Big data and big lies...

How do we make decisions - political or otherwise - in a democracy?

Current trends point to rational, verifiable 'fact' as uncertain terrain:
Futures Forum: Brexit: and post-fact politics
Futures Forum: Brexit: and Clexit: or the links between Eurosceptics and climate change sceptics

Then there is the 'rise of data' and how this is nudging us in certain directions:
Futures Forum: The 'sharing economy', 'resilience' and 'nudging': Evgeny Morozov on "The rise of data and the death of politics"

Meanwhile, the rise of AI is unstoppable:
Futures Forum: Artificial Intelligence: is it humanity's greatest 'existential risk'?

Here are excerpts from a few pieces of late which explore these issues:

Yuval Noah Harari on big data, Google and the end of free will

August 26, 2016 Yuval Noah Harari

Forget about listening to ourselves. In the age of data, algorithms have the answer, writes the historian Yuval Noah Harari

For thousands of years humans believed that authority came from the gods. Then, during the modern era, humanism gradually shifted authority from deities to people. Jean-Jacques Rousseau summed up this revolution in Emile, his 1762 treatise on education. When looking for the rules of conduct in life, Rousseau found them “in the depths of my heart, traced by nature in characters which nothing can efface... 

Now, a fresh shift is taking place. Just as divine authority was legitimised by religious mythologies, and human authority was legitimised by humanist ideologies, so high-tech gurus and Silicon Valley prophets are creating a new universal narrative that legitimises the authority of algorithms and Big Data. This novel creed may be called “Dataism”. In its extreme form, proponents of the Dataist worldview perceive the entire universe as a flow of data, see organisms as little more than biochemical algorithms and believe that humanity’s cosmic vocation is to create an all-encompassing data-processing system — and then merge into it...

Dataists further believe that given enough biometric data and computing power, this all-encompassing system could understand humans much better than we understand ourselves.

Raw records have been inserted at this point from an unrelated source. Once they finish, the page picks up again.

-- ==== Sys2Proof/Machine/Kv.lean ====
section
/-! DEFINITION. The KV page system: geometry, page tables, frames and their lifecycle, line tags, the prefix table, and
contexts that become damaged (10_attention_and_kv.md R310 to R323, R326, R341; 11_sequence_engine.md R353 to R356, R378
to R383, R390, R392; 12_memory_system.md R422). -/

namespace Sys2Proof.Machine

/-! ### Geometry (R311 to R315) -/

def gFp (g : BitVec 256) : Nat := bits g.toNat 255 192
def gFr (g : BitVec 256) : Nat := bits g.toNat 191 128
def gFrames (g : BitVec 256) : Nat := bits g.toNat 127 96
def gMaxpg (g : BitVec 256) : Nat := bits g.toNat 95 80
def gLayers (g : BitVec 256) : Nat := bits g.toNat 79 72
def gFmt (g : BitVec 256) : Nat := bits g.toNat 71 67
def gPsize (g : BitVec 256) : Nat := bits g.toNat 66 64
def gHdim (g : BitVec 256) : Nat := bits g.toNat 63 62
def gHkv (g : BitVec 256) : Nat := bits g.toNat 61 56
def gStg (g : BitVec 256) : Nat := bits g.toNat 55 45

/-- Page size, head dimension, element size, bytes of one token's vector and of a block. -/
def pageSize (g : BitVec 256) : Nat := 16384 * 2 ^ gPsize g
def headDim (g : BitVec 256) : Nat := 64 * 2 ^ gHdim g
def elemSize (g : BitVec 256) : Nat := fmtBits (gFmt g) / 8
def kvVecBytes (g : BitVec 256) : Nat := headDim g * elemSize g
def blockBytes (g : BitVec 256) : Nat := 64 * kvVecBytes g

/-- Table area: its start, the layer directory and the block of a context. -/
def tableAt (g : BitVec 256) : Nat := gFr g + 4096 * ceilDiv (8 * gFrames g) 4096
def dirBytes (g : BitVec 256) : Nat := 64 * ceilDiv (8 * gLayers g) 64
def ctxBlock (g : BitVec 256) : Nat := 4096 * ceilDiv (dirBytes g + 8 * gLayers g * gMaxpg g) 4096
def sprAddr (g : BitVec 256) (c l : Nat) : Nat := tableAt g + c * ctxBlock g + 8 * l
def pteAddr (g : BitVec 256) (c l p : Nat) : Nat := tableAt g + c * ctxBlock g + dirBytes g + 8 * gMaxpg g * l + 8 * p
def frameAt (g : BitVec 256) (f : Nat) : Nat := gFp g + f * pageSize g
def recAddr (g : BitVec 256) (f : Nat) : Nat := gFr g + 8 * f

/-- The three parts of the KV region. -/
def kvParts (g : BitVec 256) : List Rng :=
  [⟨gFp g, gFrames g * pageSize g⟩, ⟨gFr g, 4096 * ceilDiv (8 * gFrames g) 4096⟩, ⟨tableAt g, 1024 * ctxBlock g⟩]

Once that happens, humans will lose their authority, and humanist practices such as democratic elections will become as obsolete as rain dances and flint knives.

When Michael Gove announced his shortlived candidacy to become Britain’s prime minister in the wake of June’s Brexit vote, he explained: “In every step in my political life I have asked myself one question, ‘What is the right thing to do? What does your heart tell you?’” That’s why, according to Gove, he had fought so hard for Brexit, and that’s why he felt compelled to backstab his erstwhile ally Boris Johnson and bid for the alpha-dog position himself — because his heart told him to do it.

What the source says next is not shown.